Первый период продолжался с 1802 по 1808 гг. Одни исследователи называют его предромантическим (Н.М. Гайденков), другие (Е.А. Маймин) считают, что уже в эти годы поэт становится романтиком. Основным жанром поэзии Жуковского этого периода является элегия. И одним из первых произведений, которое сделало имя поэта широко известным, стал перевод элегии английского поэта Грея «сельское кладбище». Как и большинство других произведений Жуковского, это было одновременно и переводное и оригинальное произведение. Позднее поэт признавался: «Мой ум как огниво, которым надобно ударить о камень, чтобы из него выскочила искра. Это вообще характер моего авторского творчества: у меня почти все или чужое, или по поводу чужого – и все, однако, мое».

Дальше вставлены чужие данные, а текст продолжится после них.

-- ==== Sys2Proof/Laws/KeptLinks.lean ====
section
/-! SUPPORT. The operations of Machine/Links.lean keep what every command keeps. -/

namespace Sys2Proof.Laws

set_option Elab.async false

open Sys2Proof.Machine

variable {s0 : State}

theorem endPortResets_kept (n : Fin 4) (s : State) (h : Kept s0 s) :
    Kept s0 (endPortResets n s) := by
  unfold endPortResets
  apply forL_kept
  · intro x5 x6 h7
    apply done_kept
    exact h7
  · exact h

theorem trainFailed_kept (n : Fin 4) (s : State) (h : Kept s0 s) :
    Kept s0 (trainFailed n s) := by
  unfold trainFailed
  extract_lets +onlyGivenNames y5
  have hy5 : Kept s0 y5 := by
    subst y5
    apply setPort_kept
    exact h
  clear_value y5
  apply endPortResets_kept
  apply raise_kept
  apply setSynth_kept
  apply releasePower_kept
  exact hy5

theorem portBegin_kept (n : Fin 4) (s : State) (h : Kept s0 s) :
    Kept s0 (portBegin n s) := by
  unfold portBegin
  split
  · apply startSynth_kept
    exact h
  · exact h

theorem trainStart_kept (n : Fin 4) (s : State) (h : Kept s0 s) :
    Kept s0 (trainStart n s) := by
  unfold trainStart
  extract_lets +onlyGivenNames y5
  clear_value y5
  split
  · exact h
  · extract_lets +onlyGivenNames y7
    have hy7 : Kept s0 y7 := by
      subst y7
      apply setPort_kept
      exact h
    clear_value y7
    extract_lets +onlyGivenNames y9
    have hy9 : Kept s0 y9.2 := by
      subst y9
      apply requestInternal_kept
      exact hy7
    clear_value y9
    split
    · apply portBegin_kept
      exact hy9
    · exact hy9
    · apply trainFailed_kept
      exact hy9

theorem doTrainingStart_kept (n : Fin 4) (s : State) (h : Kept s0 s) :
    Kept s0 (doTrainingStart n s) := by
  unfold doTrainingStart
  split
  · exact h
  · apply trainStart_kept
    exact h

theorem doRetryTimer_kept (n : Fin 4) (s : State) (h : Kept s0 s) :
    Kept s0 (doRetryTimer n s) := by
  unfold doRetryTimer
  extract_lets +onlyGivenNames y5
  clear_value y5
  split
  · exact h
  · apply trainStart_kept
    apply waitUp_kept
    exact h

theorem noteDelay_kept (n : Fin 4) (delay : Nat) (s : State) (h : Kept s0 s) :
    Kept s0 (noteDelay n delay s) := by
  unfold noteDelay
  extract_lets +onlyGivenNames y6
  clear_value y6
  extract_lets +onlyGivenNames y7
  clear_value y7
  extract_lets +onlyGivenNames y8
  have hy8 : Kept s0 y8 := by
    subst y8
    apply setPort_kept
    exact h
  clear_value y8
  split
  · apply raise_kept
    exact hy8
  · exact hy8

theorem sendAssign_kept (d port x depth : Nat) (s : State) (h : Kept s0 s) :
    Kept s0 (sendAssign d port x depth s) := by
  unfold sendAssign
  split
  · apply sendOn_kept
    exact h
  · apply send_kept
    exact h

theorem takeDid_kept (did depth : Nat) (up : Option Nat) (rootDid : Nat) (rootSerial : U64) (no : U32) (isRoot : Bool) (s : State) (h : Kept s0 s) :
    Kept s0 (takeDid did depth up rootDid rootSerial no isRoot s) := by
  unfold takeDid
  extract_lets +onlyGivenNames y11
  clear_value y11
  extract_lets +onlyGivenNames y12
  clear_value y12
  extract_lets +onlyGivenNames y13
  have hy13 : Kept s0 y13 := by
    subst y13
    exact kept_with h
  clear_value y13
  apply raise_kept
  exact hy13

theorem enumEnd_kept (s : State) (h : Kept s0 s) :
    Kept s0 (enumEnd s) := by
  unfold enumEnd
  split
  · exact h
  · extract_lets +onlyGivenNames y9
    clear_value y9
    extract_lets +onlyGivenNames y10
    have hy10 : Kept s0 y10 := by
      subst y10
      exact kept_with h
    clear_value y10
    extract_lets +onlyGivenNames y12
    have hy12 : Kept s0 y12 := by
      subst y12
      apply raise_kept
      exact hy10
    clear_value y12
    split
    · split
      · apply done_kept
        exact hy12
      · exact hy12
    · exact hy12

theorem enumStack_kept (e : Enumeration) (st : List (Nat × Nat × Nat)) (s : State) (h : Kept s0 s) :
    Kept s0 (enumStack e st s) := by
  unfold enumStack
  exact kept_with h

theorem enumNext_kept (cnt : Nat) (s : State) (h : Kept s0 s) :
    Kept s0 (enumNext cnt s) := by
  induction cnt generalizing s with
  | zero => exact h
  | succ cnt ih =>
    unfold enumNext
    split
    · exact h
    · split
      · apply enumEnd_kept
        exact h
      · split
        · apply ih
          apply enumStack_kept
          exact h
        · extract_lets +onlyGivenNames y21
          have hy21 : Kept s0 y21 := by
            subst y21
            apply enumStack_kept
            exact h
          clear_value y21
          split
          · apply ih
            exact hy21
          · split
            · apply enumEnd_kept
              apply raise_kept
              exact hy21
            · apply sendAssign_kept
              exact hy21

theorem enumGo_kept (s : State) (h : Kept s0 s) :
    Kept s0 (enumGo s) := by
  unfold enumGo
  split
  · apply enumNext_kept
    exact h
  · exact h

theorem beginEnum_kept (base : Nat) (cmd : Option Nat) (s : State) (h : Kept s0 s) :
    Kept s0 (beginEnum base cmd s) := by
  unfold beginEnum
  extract_lets +onlyGivenNames y6
  clear_value y6
  extract_lets +onlyGivenNames y7
  clear_value y7
  extract_lets +onlyGivenNames y8
  have hy8 : Kept s0 y8 := by
    subst y8
    exact kept_with h
  clear_value y8
  extract_lets +onlyGivenNames y10
  have hy10 : Kept s0 y10 := by
    subst y10
    apply takeDid_kept
    exact hy8
  clear_value y10
  extract_lets +onlyGivenNames y12
  clear_value y12
  extract_lets +onlyGivenNames y13
  have hy13 : Kept s0 y13 := by
    subst y13
    exact kept_with hy10
  clear_value y13
  apply enumGo_kept
  exact hy13

theorem strapRoot_kept (s : State) (h : Kept s0 s) :
    Kept s0 (strapRoot s) := by
  unfold strapRoot
  split
  · apply beginEnum_kept
    exact h
  · exact h

theorem lateAssign_kept (serial : U64) (parent port : Nat) (s : State) (h : Kept s0 s) :
    Kept s0 (lateAssign serial parent port s) := by
  unfold lateAssign
  extract_lets +onlyGivenNames y7
  clear_value y7
  apply sendAssign_kept
  exact h

theorem reportNeighbour_kept (n : Fin 4) (s : State) (h : Kept s0 s) :
    Kept s0 (reportNeighbour n s) := by
  unfold reportNeighbour
  extract_lets +onlyGivenNames y5
  clear_value y5
  split
  · exact h
  · split
    · split
      · apply lateAssign_kept
        exact h
      · exact h
    · apply send_kept
      exact h

theorem doTrainingComplete_kept (n : Fin 4) (r : TrainResult) (s : State) (h : Kept s0 s) :
    Kept s0 (doTrainingComplete n r s) := by
  unfold doTrainingComplete
  extract_lets +onlyGivenNames y6
  clear_value y6
  split
  · exact h
  · split
    · apply trainFailed_kept
      exact h
    · split
      · apply trainFailed_kept
        exact h
      · extract_lets +onlyGivenNames y14
        have hy14 : Kept s0 y14 := by
          subst y14
          apply setPower_kept
          exact h
        clear_value y14
        extract_lets +onlyGivenNames y16
        have hy16 : Kept s0 y16 := by
          subst y16
          apply setSynth_kept
          exact hy14
        clear_value y16
        extract_lets +onlyGivenNames y18
        have hy18 : Kept s0 y18 := by
          subst y18
          apply setPort_kept
          exact hy16
        clear_value y18
        extract_lets +onlyGivenNames y20
        have hy20 : Kept s0 y20 := by
          subst y20
          apply noteDelay_kept
          exact hy18
        clear_value y20
        extract_lets +onlyGivenNames y22
        have hy22 : Kept s0 y22 := by
          subst y22
          split
          · apply raise_kept
            exact hy20
          · exact hy20
        clear_value y22
        extract_lets +onlyGivenNames y24
        have hy24 : Kept s0 y24 := by
          subst y24
          apply raise_kept
          exact hy22
        clear_value y24
        apply strapRoot_kept
        apply reportNeighbour_kept
        apply settleRoutes_kept
        apply endUnfit_kept
        apply endPortResets_kept
        exact hy24
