theorem doSyncReceive_kept (n : Fin 4) (p : Packet) (frac : Nat) (s : State) (h : Kept s0 s) :
    Kept s0 (doSyncReceive n p frac s) := by
  unfold doSyncReceive
  split
  · exact h
  · extract_lets +onlyGivenNames y8
    have hy8 : Kept s0 y8 := by
      subst y8
      apply setPort_kept
      exact h
    clear_value y8
    split
    · exact hy8
    · extract_lets +onlyGivenNames y11
      clear_value y11
      extract_lets +onlyGivenNames y12
      have hy12 : Kept s0 y12 := by
        subst y12
        apply setPort_kept
        exact hy8
      clear_value y12
      split
      · apply loopUpdate_kept
        exact hy12
      · exact hy12

theorem doDelayMeasure_kept (n : Fin 4) (s : State) (h : Kept s0 s) :
    Kept s0 (doDelayMeasure n s) := by
  unfold doDelayMeasure
  extract_lets +onlyGivenNames y5
  clear_value y5
  split
  · exact h
  · extract_lets +onlyGivenNames y7
    have hy7 : Kept s0 y7 := by
      subst y7
      apply waitUp_kept
      exact h
    clear_value y7
    extract_lets +onlyGivenNames y9
    have hy9 : Kept s0 y9.2 := by
      subst y9
      apply takeFree_kept
      exact hy7
    clear_value y9
    extract_lets +onlyGivenNames y11
    clear_value y11
    extract_lets +onlyGivenNames y12
    have hy12 : Kept s0 y12 := by
      subst y12
      exact hy9
    clear_value y12
    apply setPort_kept
    apply sendOn_kept
    exact hy12

theorem doDelayReq_kept (n : Fin 4) (p : Packet) (frac : Nat) (s : State) (h : Kept s0 s) :
    Kept s0 (doDelayReq n p frac s) := by
  unfold doDelayReq
  split
  · exact h
  · extract_lets +onlyGivenNames y8
    clear_value y8
    extract_lets +onlyGivenNames y9
    have hy9 : Kept s0 y9.2 := by
      subst y9
      apply takeFree_kept
      exact h
    clear_value y9
    extract_lets +onlyGivenNames y11
    clear_value y11
    extract_lets +onlyGivenNames y12
    have hy12 : Kept s0 y12 := by
      subst y12
      exact hy9
    clear_value y12
    apply sendOn_kept
    exact hy12

theorem doDelayResp_kept (n : Fin 4) (p : Packet) (frac : Nat) (s : State) (h : Kept s0 s) :
    Kept s0 (doDelayResp n p frac s) := by
  unfold doDelayResp
  split
  · exact h
  · split
    · exact h
    · extract_lets +onlyGivenNames y13
      clear_value y13
      extract_lets +onlyGivenNames y14
      clear_value y14
      apply noteDelay_kept
      apply setPort_kept
      exact h

end Sys2Proof.Laws
end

В «Сельском кладбище» отчетливо проявились черты поэтического гения Жуковского, его неповторимый поэтический дар. Это произведение представляет собой размышления о жизни, о судьбе человека перед лицом вечного. В его основе лежат не явления и события жизни, а мысли о жизни. Мысли и чувства становятся здесь главным предметом поэтического рассказа. Уже в этом произведении обнаруживается интерес поэта к миру человеческой души с ее характерными мотивами таинственного и загадочного. Особенностью этого стихотворения является его удивительная музыкальность, позволяющая читателю за самым на первый взгляд обычными вещами увидеть их глубину и ощутить скрытую связь с миром человеческих переживаний и настроений, с миром человеческой души. Характерным для раннего творчества Жуковского было сочетание традиций сентиментализма с индивидуальным восприятием жизни. Именно это индивидуальное и определяло сущность его поэзии. Уже в первых элегиях поэт нашел свое отражение внутренний строй его души, проявились лирическое настроение, эмоциональный колорит, одухотворенность индивидуального характера поэта. Выражалось это в особых средствах поэтической речи: в экспрессивной выразительности и эмоциональной окраске слова, в мелодическом строении речи.

Второй и самый важный период творчества Жуковского приходится на 1808-1833 годы. В это время поэт создает самые значительные произведения: элегии, песни, баллады. Переходом к ним были послания, в которых раскрывались чувства, вызванные обстоятельствами личной жизни поэта, его социальным самосознанием, которое убеждало его в несоответствии окружающей действительности нравственному достоинству человека. В подтексте стихотворений Жуковского раскрывался глубокий драматизм переживаний поэта, его жалоб на жизнь, пронизанных глубокой скорбью.

Одной из важнейших в поэзии Жуковского была тема одиночества человека, неизбежности его страданий в несовершенном мире. Это мотивы настойчиво звучали в стихотворениях самых различных жанров. И В.Г. Белинский совсем не случайно заметил: «… не Пушкин, а Жуковский первый на Руси выговорил элегическим языком жалобы человека на жизнь…; скорбь и страдания составляют душу поэзии Жуковского».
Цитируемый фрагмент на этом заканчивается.